出水麓と加世田麓

伝統的建造物群保存地区は、市町村が条例の中で定める、いわゆる町並み保存地区です。それを国が選定すると「重要伝統的建造物群保存地区」となります。鹿児島県内では、出水・知覧・入来の3か所。いずれもに武家地の町並みで、旧薩摩藩の外城制度で形成された武家屋敷群です。外城113か所の中でも出水は大郷とされ、中世山城のそばに、江戸時代になって区画整理された美しい町並みが作られました。

出水麓歴史館写真

一昨年、オープンしたばかりのガイダンス施設「出水麓歴史館」を訪ねました。中に入るとナンコ教室開催中。地元の皆さんの手ほどきで、親子連れがほのぼのと、昔遊びを楽しんでいました。入館記念缶バッジ(公開武家屋敷との共通パスポート)は、持っていると年内何回でも観覧できる、ありがたいお土産です。私は遠方で結局一回しか行けませんでしたが、リピート探訪者には、うれしい特典ですね。さて、その公開武家屋敷の一つ「税所邸」は、加世田から移った上級郷士のお屋敷です。

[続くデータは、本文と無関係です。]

-- ==== Sys2Proof/Certificates/Slice0/Obligations.lean ====
section
/-!
DEFINITION. The statements for the provers.
-/

open Sys2Proof Sys2Proof.Machine

/-- The command at the front of the queue takes its effect on the state with the queue's rest. -/
def Obligations.StepRunsFrontCommand : Prop :=
  ∀ (c : Instr) (rest : List Instr) (s : State), s.pending = c :: rest → step s = exec c { s with pending := rest }

/-- On an empty queue one unit of time passes and nothing else changes (log entry 1, the model's choice). -/
def Obligations.EmptyQueueLetsTimePass : Prop :=
  ∀ s : State, s.pending = [] →
    ∃ t, step s = .next t ∧ t.now = s.now + 1 ∧
      t.tick = { s.tick with st := if s.life.diesUp then (s.tick.st + 1) % 2 ^ 64 else s.tick.st } ∧
      SameOff [.now, .tick] s t

/-- A command never stops the module: it answers a next state that takes nothing off the queue but itself, and that has every
component outside the command's footprint as it was. -/
def Obligations.CommandsAnswerWithinTheirFootprints : Prop :=
  ∀ (i : Instr) (s : State), ∃ t, exec i s = .next t ∧ t.pending = s.pending ∧ SameOff (footprint i) s t

/-- SQ_TAIL: every entry from the head up to the new tail is fetched, in ring order, each once, with the SQ_HEAD behind it
(R304); entries of unknown opcode are another statement's. -/
def Obligations.SqTailFetchesInRingOrder : Prop :=
  ∀ (s : State) (fn q : Nat) (v : Word) (ws : List HostWrite) (p : QPair),
    let h := s.host.hostWrites ws
    let size := 2 ^ p.sqLog2
    let entry := fun i => hostRead h.mem (p.sqBase + 64 * ((p.head + i) % size)) 64
    let n := (v.toNat + size - p.head) % size
    s.fnEnabled fn → q < 8 → v.toNat < 65536 → v.toNat < size → p.head < size →
    tget s.host.qps (qkey fn q) = some p → p.full = false → p.ready = [] → p.deleting = none →
    (∀ i < n, (operandFields (entOp (ofLE (entry i)))).isSome) →
    ∃ t, exec (.sqTail fn q v 32 ws) s = .next t ∧ SameOff [.host] s t ∧
      tget t.host.qps (qkey fn q) = some { p with
        tail := v.toNat, head := v.toNat, open_ := p.open_ + n,
        fetched := p.fetched ++ (List.range n).map (fun i => { bytes := entry i, sqHead := (p.head + i + 1) % size }) } ∧
      (∀ k, k ≠ qkey fn q → tget t.host.qps k = tget s.host.qps k) ∧ t.host.mem = h.mem

/-- Doorbells of head pointers: a valid write moves the head, and one that the module ignores counts in DB_ERRORS, as a malformed
tail write does (R491). -/
def Obligations.DoorbellsMoveTheHeadOrAreCounted : Prop :=
  (∀ (s : State) (fn q : Nat) (v : Word) (p : QPair),
    s.fnEnabled fn → q < 8 → v.toNat < 65536 → v.toNat < 2 ^ p.cqLog2 → tget s.host.qps (qkey fn q) = some p →
    p.ready = [] → p.deleting = none → p.head = p.tail →
    ∃ t, exec (.cqHead fn q v 32) s = .next t ∧ SameOff [.host] s t ∧
      t.host = { s.host with qps := tput s.host.qps (qkey fn q) { p with cqHead := v.toNat } }) ∧
  (∀ (s : State) (fn : Nat) (v : Word) (e : EQueue),
    s.fnEnabled fn → v.toNat < 65536 → v.toNat < 2 ^ e.log2 → tget s.host.eqs fn = some e →
    ∃ t, exec (.eqHead fn v 32) s = .next t ∧ SameOff [.host] s t ∧
      t.host = { s.host with eqs := tput s.host.eqs fn { e with head := v.toNat } }) ∧
  (∀ (s : State) (fn q : Nat) (v : Word) (width : Nat),
     s.fnEnabled fn → q < 8 →
     (65536 ≤ v.toNat ∨ width ≠ 32 ∨ (∀ p, tget s.host.qps (qkey fn q) = some p → 2 ^ p.sqLog2 ≤ v.toNat) →
       exec (.sqTail fn q v width []) s = .next { s with host := s.host.dbError fn }) ∧
     (65536 ≤ v.toNat ∨ width ≠ 32 ∨ (∀ p, tget s.host.qps (qkey fn q) = some p → 2 ^ p.cqLog2 ≤ v.toNat) →
       exec (.cqHead fn q v width) s = .next { s with host := s.host.dbError fn }) ∧
     (65536 ≤ v.toNat ∨ width ≠ 32 ∨ (∀ e, tget s.host.eqs fn = some e → 2 ^ e.log2 ≤ v.toNat) →
       exec (.eqHead fn v width) s = .next { s with host := s.host.dbError fn }) ∧
     (s.host.dbError fn).dbErrors = tput s.host.dbErrors fn (min (2 ^ 32 - 1) (tgetD s.host.dbErrors fn 0 + 1)))

/-- A completion: its 64 bytes stand at the tail of the queue with the phase of the pass, every other byte of host memory is as it
was, the tail moves on, and the phase inverts at the wrap; a full completion queue holds the completion back: nothing is written, and
the entry waits behind those before it (R305, R494). -/
def Obligations.CompletionsAreWrittenOrHeld : Prop :=
  (∀ (h : HostIf) (c : Compl) (p : QPair),
     tget h.qps (qkey c.ticket.fn c.ticket.q) = some p → p.ready = [] → p.deleting = none → p.full = false →
     hostRead (h.complete c).mem (p.cqBase + 64 * p.cqTail) 64 = complBytes c p.cqPhase ∧
     (∀ a, (∀ i < 64, a % 2 ^ 64 ≠ (p.cqBase + 64 * p.cqTail + i) % 2 ^ 64) →
       hostByte (h.complete c).mem a = hostByte h.mem a) ∧
     ∃ u, tget (h.complete c).qps (qkey c.ticket.fn c.ticket.q) = some { p with
       cqTail := (p.cqTail + 1) % 2 ^ p.cqLog2, open_ := p.open_ - 1, unsig := u,
       cqPhase := if (p.cqTail + 1) % 2 ^ p.cqLog2 = 0 then !p.cqPhase else p.cqPhase }) ∧
  (∀ (h : HostIf) (c : Compl) (p : QPair),
     tget h.qps (qkey c.ticket.fn c.ticket.q) = some p → p.deleting = none → p.full = true →
     (h.complete c).mem = h.mem ∧ (h.complete c).out = h.out ∧
     tget (h.complete c).qps (qkey c.ticket.fn c.ticket.q) = some { p with open_ := p.open_ - 1, ready := p.ready ++ [c] })
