-- ==== Sys2Proof/Laws/FrameDevice.lean ====
section
/-!
SUPPORT. What each operation leaves as it was: the object store, the life cycle, link records, power and maintenance.

The lemma `f_frame` says that `f` changes no component of the state outside the list it names, and keeps the
memories in canonical form.
-/

namespace Sys2Proof.Machine

open Sys2Proof

theorem newTxn_frame (ents done host s) : Kept [.od] s (newTxn ents done host s) := by
  unfold newTxn
  extract_lets z0 z1 z2
  rename_i w3
  refine .od (by decide) ?_
  exact .refl _ _

theorem enterHeld_frame (cause obj s) : Kept [.life, .jr, .host, .net] s (enterHeld cause obj s) := by
  unfold enterHeld
  extract_lets z0
  rename_i w1
  have h2 : Kept [.life, .jr, .host, .net] s z0 := by
    unfold z0
    exact .step (by decide) (.refl _ _) (idleLinks_frame ..)
  clear_value z0
  refine .step (by decide) ?_ (enterState_frame ..)
  refine .life (by decide) ?_
  exact h2

theorem holdFor_frame (c obj s) : Kept [.life, .jr, .host, .net] s (holdFor c obj s) := by
  unfold holdFor
  extract_lets z0
  rename_i w1
  have h2 : Kept [.life, .jr, .host, .net] s w1 := by
    unfold w1
    refine kept_ite ?_ ?_
    · exact .refl _ _
    · refine kept_ite ?_ ?_
      · exact .step (by decide) (.refl _ _) (raise_frame ..)
      · exact .step (by decide) (.refl _ _) (raise_frame ..)
  clear_value w1
  exact .step (by decide) h2 (enterHeld_frame ..)

theorem linksDone_frame (s) : Kept [.life] s (linksDone s) := by
  unfold linksDone
  refine kept_ite ?_ ?_
  · refine .life (by decide) ?_
    exact .refl _ _
  · exact .refl _ _

theorem beginLinks_frame (s) : Kept [.life, .jr, .host, .reg, .tick, .cores, .net] s (beginLinks s) := by
  unfold beginLinks
  extract_lets z0
  rename_i w1
  have h2 : Kept [.life, .jr, .host, .reg, .tick, .cores, .net] s z0 := by
    unfold z0
    refine kept_foldl (fun t3 x4 h5 => ?_) ?_
    · extract_lets z6
      rename_i w7
      refine kept_ite ?_ ?_
      · exact .step (by decide) h5 (setLinkMode_frame ..)
      · refine kept_ite ?_ ?_
        · refine kept_ite ?_ ?_
          · exact .step (by decide) h5 (setLinkMode_frame ..)
          · exact .step (by decide) (.step (by decide) h5 (State.setLink_frame ..)) (setLinkMode_frame ..)
        · refine kept_ite ?_ ?_
          · refine .step (by decide) ?_ (setLinkMode_frame ..)
            refine .net (by decide) ?_
            exact h5
          · exact .step (by decide) h5 (setLinkMode_frame ..)
    · exact .refl _ _
  clear_value z0
  refine .life (by decide) ?_
  exact h2

theorem resumeStages_frame (s) : Kept [.life, .jr, .host, .reg, .tick, .cores, .net] s (resumeStages s) := by
  unfold resumeStages
  extract_lets z0 z1
  rename_i w2 w3 w4
  have h5 : Kept [.life, .jr, .host, .reg, .tick, .cores, .net] s z0 := by
    unfold z0
    exact .step (by decide) (.refl _ _) (enterState_frame ..)
  have h6 : Kept [.life, .jr, .host, .reg, .tick, .cores, .net] s w2 := by
    unfold w2
    refine .life (by decide) ?_
    exact h5
  have h7 : Kept [.life, .jr, .host, .reg, .tick, .cores, .net] s w4 := by
    unfold w4
    refine .step (by decide) ?_ (linksDone_frame ..)
    refine .step (by decide) ?_ (beginLinks_frame ..)
    refine .life (by decide) ?_
    exact h6
  clear_value w4
  refine kept_ite ?_ ?_
  · exact h7
  · exact h6

theorem releaseEffect_frame (s) : Kept [.life, .jr, .host, .reg, .tick, .cores, .net] s (releaseEffect s) := by
  unfold releaseEffect
  refine kept_ite ?_ ?_
  · split
    · rename_i y0 y1 y2 y3
      exact .step (by decide) (.refl _ _) (holdFor_frame ..)
    · rename_i y4 y5
      exact .step (by decide) (.refl _ _) (resumeStages_frame ..)
  · exact .refl _ _

theorem enterRecovery_frame (s) : Kept [.life, .jr, .host] s (enterRecovery s) := by
  unfold enterRecovery
  extract_lets z0
  rename_i w1 w2
  have h3 : Kept [.life, .jr, .host] s w2 := by
    unfold w2
    refine .life (by decide) ?_
    exact .refl _ _
  clear_value w2
  exact .step (by decide) h3 (enterState_frame ..)

theorem setSlot_frame (k v s) : Kept [.life] s (setSlot k v s) := by
  unfold setSlot
  refine .life (by decide) ?_
  exact .refl _ _

theorem setSlotSt_frame (k v s) : Kept [.life] s (setSlotSt k v s) := by
  unfold setSlotSt
  exact .step (by decide) (.refl _ _) (setSlot_frame ..)

theorem writePtr_frame (slot trial s) : Kept [.life] s (writePtr slot trial s) := by
  unfold writePtr
  extract_lets z0 z1
  rename_i w2
  refine .life (by decide) ?_
  exact .refl _ _

theorem trialRevert_frame (slot s) : Kept [.life, .jr, .host] s (trialRevert slot s) := by
  unfold trialRevert
  exact .step (by decide) (.step (by decide) (.step (by decide) (.refl _ _) (writePtr_frame ..)) (setSlotSt_frame ..)) (raise_frame ..)

theorem revertIfSpent_frame (s) : Kept [.life, .jr, .host] s (revertIfSpent s) := by
  unfold revertIfSpent
  split
  · rename_i y0 y1 y2
    refine kept_ite ?_ ?_
    · exact .step (by decide) (.refl _ _) (trialRevert_frame ..)
    · exact .refl _ _
  · rename_i y3 y4
    exact .refl _ _

theorem floorKeys_frame (s) : Kept [.od] s (floorKeys s) := by
  unfold floorKeys
  refine .od (by decide) ?_
  exact .refl _ _

theorem beginBoot_frame (s) : Kept [.life, .jr, .host, .od] s (beginBoot s) := by
  unfold beginBoot
  extract_lets z0 z1
  rename_i w2
  have h3 : Kept [.life, .jr, .host, .od] s w2 := by
    unfold w2
    refine .step (by decide) ?_ (floorKeys_frame ..)
    refine .life (by decide) ?_
    exact .refl _ _
  clear_value w2
  exact .step (by decide) h3 (enterState_frame ..)

theorem tryBoot_frame (s) : Kept [.life, .jr, .host, .od] s (tryBoot s) := by
  unfold tryBoot
  refine kept_ite ?_ ?_
  · exact .step (by decide) (.refl _ _) (enterRecovery_frame ..)
  · refine kept_ite ?_ ?_
    · split
      · rename_i y0 y1 y2
        refine kept_ite ?_ ?_
        · extract_lets z3
          rename_i w4
          have h5 : Kept [.life, .jr, .host, .od] s z3 := by
            unfold z3
            exact .step (by decide) (.refl _ _) (revertIfSpent_frame ..)
          clear_value z3
          refine .life (by decide) ?_
          exact h5
        · exact .step (by decide) (.refl _ _) (beginBoot_frame ..)
      · rename_i y6 y7
        exact .step (by decide) (.refl _ _) (beginBoot_frame ..)
    · exact .refl _ _

theorem dropVolatile_frame (s) : Kept [.od] s (dropVolatile s) := by
  unfold dropVolatile
  refine .od (by decide) ?_
  exact .refl _ _

theorem odModuleReset_frame (s) : Kept [.od] s (odModuleReset s) := by
  unfold odModuleReset
  extract_lets z0
  rename_i w1
  have h2 : Kept [.od] s z0 := by
    unfold z0
    exact .step (by decide) (.step (by decide) (.refl _ _) (dropVolatile_frame ..)) (resetMailboxes_frame ..)
  clear_value z0
  refine .od (by decide) ?_
  exact h2

theorem clearDies_frame (rails hbm s) :
    Kept [.jr, .host, .reg, .mem, .fm, .adm, .tick, .cores, .net, .pwr, .mnt] s (clearDies rails hbm s) := by
  unfold clearDies
  refine .upd rfl (.refl _ _) (fun w => w) (fun w => ?_) (.inr rfl) (.inr rfl) (.inr rfl) (.inl (by decide)) (.inl (by decide)) (.inl (by decide)) (.inl (by decide)) (.inl (by decide)) (.inl (by decide)) (.inl (by decide)) (.inl (by decide)) (.inl (by decide)) (.inl (by decide)) (.inl (by decide)) (.inr rfl)
  split
  · exact ⟨w.1, .nil, .nil, tcanon_nil _, w.2.2.2.2.1, w.2.2.2.2.2⟩
  · exact Mem.wf_reset

theorem moduleReset_frame (keep until_ s) :
    Kept [.life, .jr, .host, .reg, .mem, .fm, .adm, .tick, .cores, .net, .pwr, .mnt, .od] s (moduleReset keep until_ s) := by
  unfold moduleReset
  extract_lets z0 z1 z2
  rename_i w3
  have h4 : Kept [.life, .jr, .host, .reg, .mem, .fm, .adm, .tick, .cores, .net, .pwr,
    .mnt, .od] s z1 := by
    unfold z1
    exact .step (by decide) (.step (by decide) (.refl _ _) (clearDies_frame ..)) (odModuleReset_frame ..)
  clear_value z1
  have h5 : Kept [.life, .jr, .host, .reg, .mem, .fm, .adm, .tick, .cores, .net, .pwr,
    .mnt, .od] s w3 := by
    unfold w3
    refine .life (by decide) ?_
    exact h4
  clear_value w3
  exact .step (by decide) h5 (enterState_frame ..)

加世田は戦国時代、出水を本拠にした薩州島津家が治めた地。後に島津忠良(日新公)が加世田別府城を落とし、その城をとり囲むように、武家屋敷群が形成されていきました。お城の麓、本当の意味の「麓集落」です。1768年には麓を南北に貫く益山用水が街道沿いに作られます。「用水路に掛かる石橋を渡って武家門をくぐる」加世田麓ならではの景観が、250年間変わりません。

出水や知覧の整然とした近世都市計画地とは一味違う「生きている町並み博物館」を、加世田麓では見ることができます。